Tenggarong – Suasana meriah dan penuh kehangatan menyelimuti Kantor Desa Kota Bangun III pada Rabu (30/4/2025), saat warga menggelar Festival Cenil untuk memperingati Hari Ulang Tahun Desa Kota Bangun III yang ke-42. Dalam momen spesial ini, Ketua TP PKK Kukar, Maslianawati Edi Damansyah, turut hadir bersama Plt Kepala Dinas Koperasi dan UKM Kukar, Thaufiq Zulfian Noor.
Kehadiran TP PKK Kukar tidak hanya menjadi simbol dukungan terhadap kegiatan masyarakat, tetapi juga mempertegas komitmen dalam melestarikan budaya lokal dan memperkuat nilai-nilai gotong royong di tengah masyarakat.
Festival Cenil yang telah digelar rutin sejak 2018 ini menyuguhkan 70 loyang cenil hasil kreasi warga. Kudapan manis berbahan dasar tepung kanji ini tersaji lengkap dengan parutan kelapa dan gula merah cair, didampingi jajanan tradisional seperti getuk, ketan, dan lupis. Maslianawati pun berbaur dengan warga, mencicipi sajian tersebut sambil mengapresiasi keterlibatan aktif masyarakat dalam kegiatan ini.
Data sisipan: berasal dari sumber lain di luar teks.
-- ==== Sys2Proof/WellFormed.lean ====
section
/-! DEFINITION. Commands that the outside world can send: checks that the types of their operands do not make. `exec`
does not depend on them. -/

namespace Sys2Proof

/-- Paths through which registers are accessed from outside (R34); the loader is not one of them. -/
def Path.external : Path → Bool
  | .loader => false
  | _ => true

/-- The crank inputs, and the cam inputs (R36). -/
def crankInput (i : Fin 6) : Bool := decide (i.val < 2)
def camInput (i : Fin 6) : Bool := decide (2 ≤ i.val)

/-- A CAN frame's identifier and payload within its format (R305). -/
def CanFrame.wf (f : CanFrame) : Bool :=
  (f.ide || decide (f.id.toNat < 2048))
    && decide (f.data.length ≤ (match f.format with | .classical => 8 | .fd => 64 | .xl => 2048))
    && !(f.remote && !f.data.isEmpty)

/-- A flip names a word of its bank (R403). -/
def Upset.wf (u : Upset) : Bool :=
  decide (u.word < ([4096, 8192, 6144, 6144, 8192, 512, 512, 512, 512, 8192, 8192, 2048, 2048, 2048, 2048, 6144, 2048][u.bank.val]?).getD 0)
    && decide (u.flips ≠ 0)

/-- What the types leave open: which input an edge belongs to, the format's limits, the size of a transfer, the path of
a register access. -/
def Instr.wf : Instr → Bool
  | .crankEdge _ e => crankInput e.input
  | .camEdge _ e => camInput e.input
  | .directionPulse _ _ lead trail => decide (lead ≤ trail)
  | .canFrameReceived _ _ f => f.wf
  | .scrubStep _ l => l.all Upset.wf
  | .bridgeRead _ p _ _ | .program _ p _ _ => p.external
  | .erase4k _ p _ | .erase64k _ p _ | .verify _ p _ => p.external
  | .registerWrite _ p _ _ => p.external
  | .admNetSubmit _ p | .clrLost _ p | .discard _ p | .snapCmdTrig _ p | .posResidClr _ p | .pageWrite _ p _ => p.external
  | .tmuStart _ p _ | .compareValueWrite _ p _ | .captureRead _ p | .pioInject _ p _ | .pioRun _ p _ | .pioRestart _ p => p.external
  | .pioTxqWrite _ p _ | .pioRxqRead _ p | .pioFlagSet _ p _ | .cnvScanWrite _ p _ _ => p.external
  | .halt _ p _ | .step _ p _ | .resume _ p _ | .slotValWrite _ p _ | .recover _ p _ => p.external
  | .softwareReset _ p _ | .restart _ p _ _ _ | .enterService _ p _ | .endAfterrun _ p _ => p.external
  | .fltForceKey _ p _ | .fltForce _ p _ | .forceDisarm _ p | .firstFaultClear _ p | .fltDisClear _ p _ => p.external
  | .diagDisabledClear _ p _ | .nviBrDataAccess _ p _ => p.external
  | .memTestWriteCoded _ p _ _ | .memTestWriteRaw _ p _ _ | .memTestRead _ p _ _ => p.external
  | _ => true

end Sys2Proof
end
Dalam sambutan yang dibacakan oleh Thaufiq Zulfian Noor, Bupati Kukar Edi Damansyah menyoroti pentingnya Festival Cenil sebagai wadah pelestarian budaya dan promosi potensi lokal. Ia menyebutkan bahwa acara ini bukan sekadar pesta kuliner, melainkan perayaan nilai-nilai luhur seperti kebersamaan, toleransi, dan semangat membangun desa.
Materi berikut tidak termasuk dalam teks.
/-- The low sides before the last one start again where they passed, and the last one's count waits for its own verdict. -/
theorem foldl_sideDone {i : Fin 16} (l : List Nat) (h : ∀ j ∈ l, j ∉ bad ∧ 4 * k.val + j ≠ i.val) : ∃ olOff,
    l.foldl (Dev.sideDone k bad) d = d.modDiag (fun g => { g with olOff := olOff }) ∧ olOff[i] = d.diag.olOff[i] := by
  induction l generalizing d with
  | nil => exact ⟨_, rfl, rfl⟩
  | cons j l ih =>
    obtain ⟨⟨hpass, hother⟩, hrest⟩ := List.forall_mem_cons.mp h
    have hside : Dev.sideDone k bad d j = d.modDiag fun g => { g with olOff := setAt g.olOff (4 * k.val + j) 0 } :=
      if_neg (by simpa using hpass)
    obtain ⟨olOff, hfold, hcount⟩ := ih (d := d.sideDone k bad j) hrest
    refine ⟨olOff, ?_, ?_⟩
    · rw [List.foldl_cons, hfold, hside]
      rfl
    · rw [hcount, hside]
      exact setAt_other _ _ hother

/-- The verdict on the last low side, with fewer failures in a row than CNT. -/
theorem sideDone_last {j : Nat} {i : Fin 16} (hi : i.val = 4 * k.val + j) (hfew : d.diag.olOff[i] + 1 < fld d.diag.offCfg 16 4) :
    d.sideDone k bad j = d.modDiag fun g => { g with olOff := setAt g.olOff i (if j ∈ bad then d.diag.olOff[i] + 1 else 0) } := by
  unfold Dev.sideDone
  rw [← hi]
  by_cases hbad : j ∈ bad
  · have hcount := count_getD d.diag.olOff i
    simp only [List.contains_iff_mem, hbad, if_true, hcount]
    exact failed_few (by exact hfew) ..
  · simp only [List.contains_iff_mem, hbad, if_false]

/-- The last low side's reading ends the test, with its count; where no other low side has failed, no class is detected. -/
theorem stepBDone_last {i : Fin 16} (hi : i.val = 4 * k.val + 3) (h : bit (d.bank k).cfg 4 = true) (hpass : ∀ j ∈ bad, j = 3)
    (hfew : d.diag.olOff[i] + 1 < fld d.diag.offCfg 16 4) : ∃ olOff, d.stepBDone k bad = (d.bankTestOff k).modDiag (fun g =>
      { g with olOff := olOff, scgOff := setAt g.scgOff k 0, scbOff := setAt g.scbOff k 0 }) ∧
      olOff[i] = if 3 ∈ bad then d.diag.olOff[i] + 1 else 0 := by
  let d' := (d.bankTestOff k).modDiag fun g => { g with scgOff := setAt g.scgOff k 0, scbOff := setAt g.scbOff k 0 }
  let firsts := (List.range 3).filter fun i => bit (d.bank k).cfg (1 + i)
  have htested : (d.bank k).tested = firsts ++ [3] := by
    simp [Bank.tested, firsts, List.range_succ (n := 3), List.filter_append, h]
  have hfirsts : ∀ j ∈ firsts, j ∉ bad ∧ 4 * k.val + j ≠ i.val := fun j hj => by
    have hlt : j < 3 := List.mem_range.mp (List.mem_of_mem_filter hj)
    exact ⟨fun hbad => absurd (hpass j hbad) (by omega), by omega⟩
  obtain ⟨olOff, hfold, hcount⟩ := foldl_sideDone (d := d') firsts hfirsts
  have hcount' : olOff[i] = d.diag.olOff[i] := hcount
  have hlast := sideDone_last (d := d'.modDiag fun g => { g with olOff := olOff }) (bad := bad) hi
    (show olOff[i] + 1 < fld d.diag.offCfg 16 4 by rwa [hcount'])
  refine ⟨setAt olOff i (if 3 ∈ bad then olOff[i] + 1 else 0), ?_, (setAt_same ..).trans (by rw [hcount'])⟩
  calc d.stepBDone k bad
    _ = [3].foldl (Dev.sideDone k bad) (firsts.foldl (Dev.sideDone k bad) d') := by rw [stepBDone_eq, htested, List.foldl_append]
    _ = Dev.sideDone k bad (d'.modDiag fun g => { g with olOff := olOff }) 3 := congrArg (Dev.sideDone k bad · 3) hfold
    _ = _ := hlast

end

/-! ### The test of a port injector's output (R199) -/

/-- An output's test ends, with or without a verdict. -/
def Pfi.testOff (p : Pfi) : Pfi := { p with testRun := false, testPhase2 := false }

section
variable {n : Fin 16} {d : Dev}

theorem pfiTestable_of (hoff : bit d.diag.cfg 1 = true) (henabled : bit d.pfi[n].cfg 0 = true) (howner : d.pfi[n].owner = .none)
    (hpin : d.pfi[n].pin.on = false) (hsince : d.pfi[n].pin.since ≤ d.dtime) : d.pfiTestable n = true := by
  simp [-Fin.getElem_fin, Dev.pfiTestable, Dev.offEn, hoff, henabled, howner, hpin, hsince]

/-- A test begins with phase 1. -/
theorem pfiTest_begins (htestable : d.pfiTestable n = true) (hrun : d.pfi[n].testRun = false) (hat : d.pfi[n].testAt ≤ d.dtime)
    (hlast : d.pfi[n].lastOff = none) : d.pfiTest n = d.modPfi n fun p =>
      { p with testRun := true, testPhase2 := false, testAt := d.dtime + d.periodNs, testFrom := d.dtime, biasAt := d.dtime } :=
  if_pos (by simp [-Fin.getElem_fin, htestable, hrun, hat, hlast])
“Festival Cenil merupakan simbol harmoni dalam keberagaman. Seperti warna-warni cenil, masyarakat Desa Kota Bangun III telah menunjukkan bahwa kolaborasi dan solidaritas adalah kunci menciptakan kemajuan,” ungkap Thaufiq mewakili Bupati.
TP PKK Kukar pun menyoroti hal serupa. Menurut Maslianawati, semangat gotong royong yang tercermin dari pelaksanaan festival ini harus terus dipupuk, terutama dalam menghadapi tantangan pembangunan desa. “Ini bukan hanya tentang makanan tradisional, tetapi tentang bagaimana masyarakat bersatu, berkarya, dan mencintai warisan budaya mereka,” ujarnya dengan penuh semangat.
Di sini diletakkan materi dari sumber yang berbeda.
/-- What leaves the block at its pins and links, in order. -/
inductive Out where
  | msix (vector : Nat)
  | rimLine (core line : Nat)
  | mctp (type : Nat) (bytes : List Byte)
  | pcieData (bytes : List Byte)
  | pcieUnsupported
  | pcieAbort
  | pciePoison (bytes : List Byte)
  /-- the completion of an access by a requester inside the device: status and bytes -/
  | busData (status : Nat) (bytes : List Byte)
  | stepSyncOut
  | alertN (low : Bool)
  /-- a Narlas packet: port, header and payload; its tag is that of the key the header names (15 R354) -/
  | packet (port : Nat) (hdr : BitVec 256) (payload : List Byte)
  /-- the reply to a PROBE: peer and path (15 R357) -/
  | probeReply (peer path : Nat)
  /-- a message of a key exchange: peer, step, tenant of a session key, bytes (21 R461, R462) -/
  | exchange (peer step : Nat) (tenant : Option Nat) (bytes : List Byte)
  | ctl (peer : Nat) (m : Ctl)
  | portPower (port : Nat) (on : Bool)
  deriving DecidableEq, Repr

/-- What a command names, for the order of commands (12 R309). -/
inductive Obj where
  | stream (i : Nat)
  | handle (owner h : Nat)
  | tenant (t : Nat)
  deriving DecidableEq, Repr

/-- A command that has started and is not complete, or waits to start (12 R309, R310). -/
structure Job where
  op : Nat
  req : Rhoic
  /-- the objects it names: streams, prefix handles, tenants (12 R309) -/
  objs : List Obj := []
  /-- the submission head after the fetch (12 R300) -/
  sqHead : Nat := 0
  /-- its place in the order of fetches -/
  ord : Nat := 0
  /-- it has taken effect in the sense of R309 -/
  effective : Bool := false
  phase : Nat := 0
  arg : Nat := 0
  arg2 : Nat := 0
  deriving DecidableEq, Repr

/-- Rings, records, PCIe, management and pins. -/
structure Io where
  /-- per queue pair: groups of records that wait for their ring (12 R311) -/
  qpWaiting : List (Nat × List (List Rec))
  /-- per queue pair: passes of its completion ring (12 R302) -/
  qpPass : List (Nat × Nat)
  /-- per queue pair: tick since when a command waits unfetched (12 R306) -/
  qpSince : List (Nat × Nat)
  /-- per class: the pair served last (12 R306) -/
  qpTurn : List (Nat × Nat)
  /-- commands fetched so far, over all pairs -/
  cmdSeq : Nat
  deferred : List Job
  running : List Job
  /-- per event ring: passes, and records lost since the last record written (13 R322, R323) -/
  ringPass : List (Nat × Nat)
  ringLost : List (Nat × Nat)
  pcieUp : Bool
  perst : Bool
  alertLow : Bool
  eids : List (Nat × Nat)
  outbox : List Out
  deriving DecidableEq, Repr

/-- An allocated DRAM range (14 R344): 0 page table, 1 residual rows, 2 history, 3 region, 4 rebuild buffer, 5 staging, 6 device structure (owner 0 telemetry ring, 1 stream table, 2 fault log, 3 stripe array, 4 reserve map). -/
structure Alloc where
  base : Nat
  size : Nat
  kind : Nat
  owner : Nat
  deriving DecidableEq, Repr

/-- The device's memories outside the tiles. -/
structure Memory where
  dram : Mem
  hostMem : Mem
  rimSram : Mem
  /-- the 512 KiB of private SRAM of each rim core, by core; only the core itself reaches it (01 R26) -/
  coreSram : List (Nat × Mem)
  /-- 64-byte lines, by address, that the outer code cannot correct; true when poisoned (14 R340, R341) -/
  lineBad : List (Nat × Bool)
  /-- after a stack loss (14 R347): every line outside the mirror that lay on the lost stack is poisoned, but for these, which have been rewritten whole since -/
  lostLines : Option (List Nat)
  /-- lanes of the stacks that lane repair replaces since this bring-up's stage B5: (stack, lane) (14 R335) -/
  laneMap : List (Nat × Nat)
  allocs : List Alloc
  /-- per 64 KiB KV granule in use: its owner (10 R240) -/
  frames : List (Nat × Nat)
  faultLog : List FaultRec
  faultTick : Nat
  deriving DecidableEq, Repr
Festival ini semakin semarak dengan berbagai kegiatan, mulai dari atraksi budaya, pentas seni, bazar UMKM, hingga bazar buku bacaan. Seluruh elemen desa – mulai dari aparatur pemerintah, tokoh masyarakat, hingga pemuda – bersatu bahu-membahu menyukseskan acara, mencerminkan sinergi yang kuat antara pemerintah dan masyarakat.
Kepala Desa Kota Bangun III, Lilik Hendrawanto, mengungkapkan rasa terima kasihnya kepada Pemerintah Kabupaten Kukar dan semua pihak yang telah mendukung kegiatan ini. Ia berharap ke depan, Festival Cenil bisa menjadi agenda budaya tahunan berskala lebih luas.
TP PKK Kukar kembali menegaskan bahwa dukungan terhadap kegiatan berbasis masyarakat seperti ini akan terus berlanjut. Kehadiran mereka di tengah warga bukan hanya sekadar simbolik, melainkan bentuk nyata kolaborasi dan perhatian terhadap pembangunan desa berbasis budaya.
Melalui Festival Cenil, Desa Kota Bangun III telah membuktikan bahwa inovasi bisa lahir dari kearifan lokal. Dengan semangat gotong royong, mereka terus bergerak menuju kemajuan yang berkelanjutan.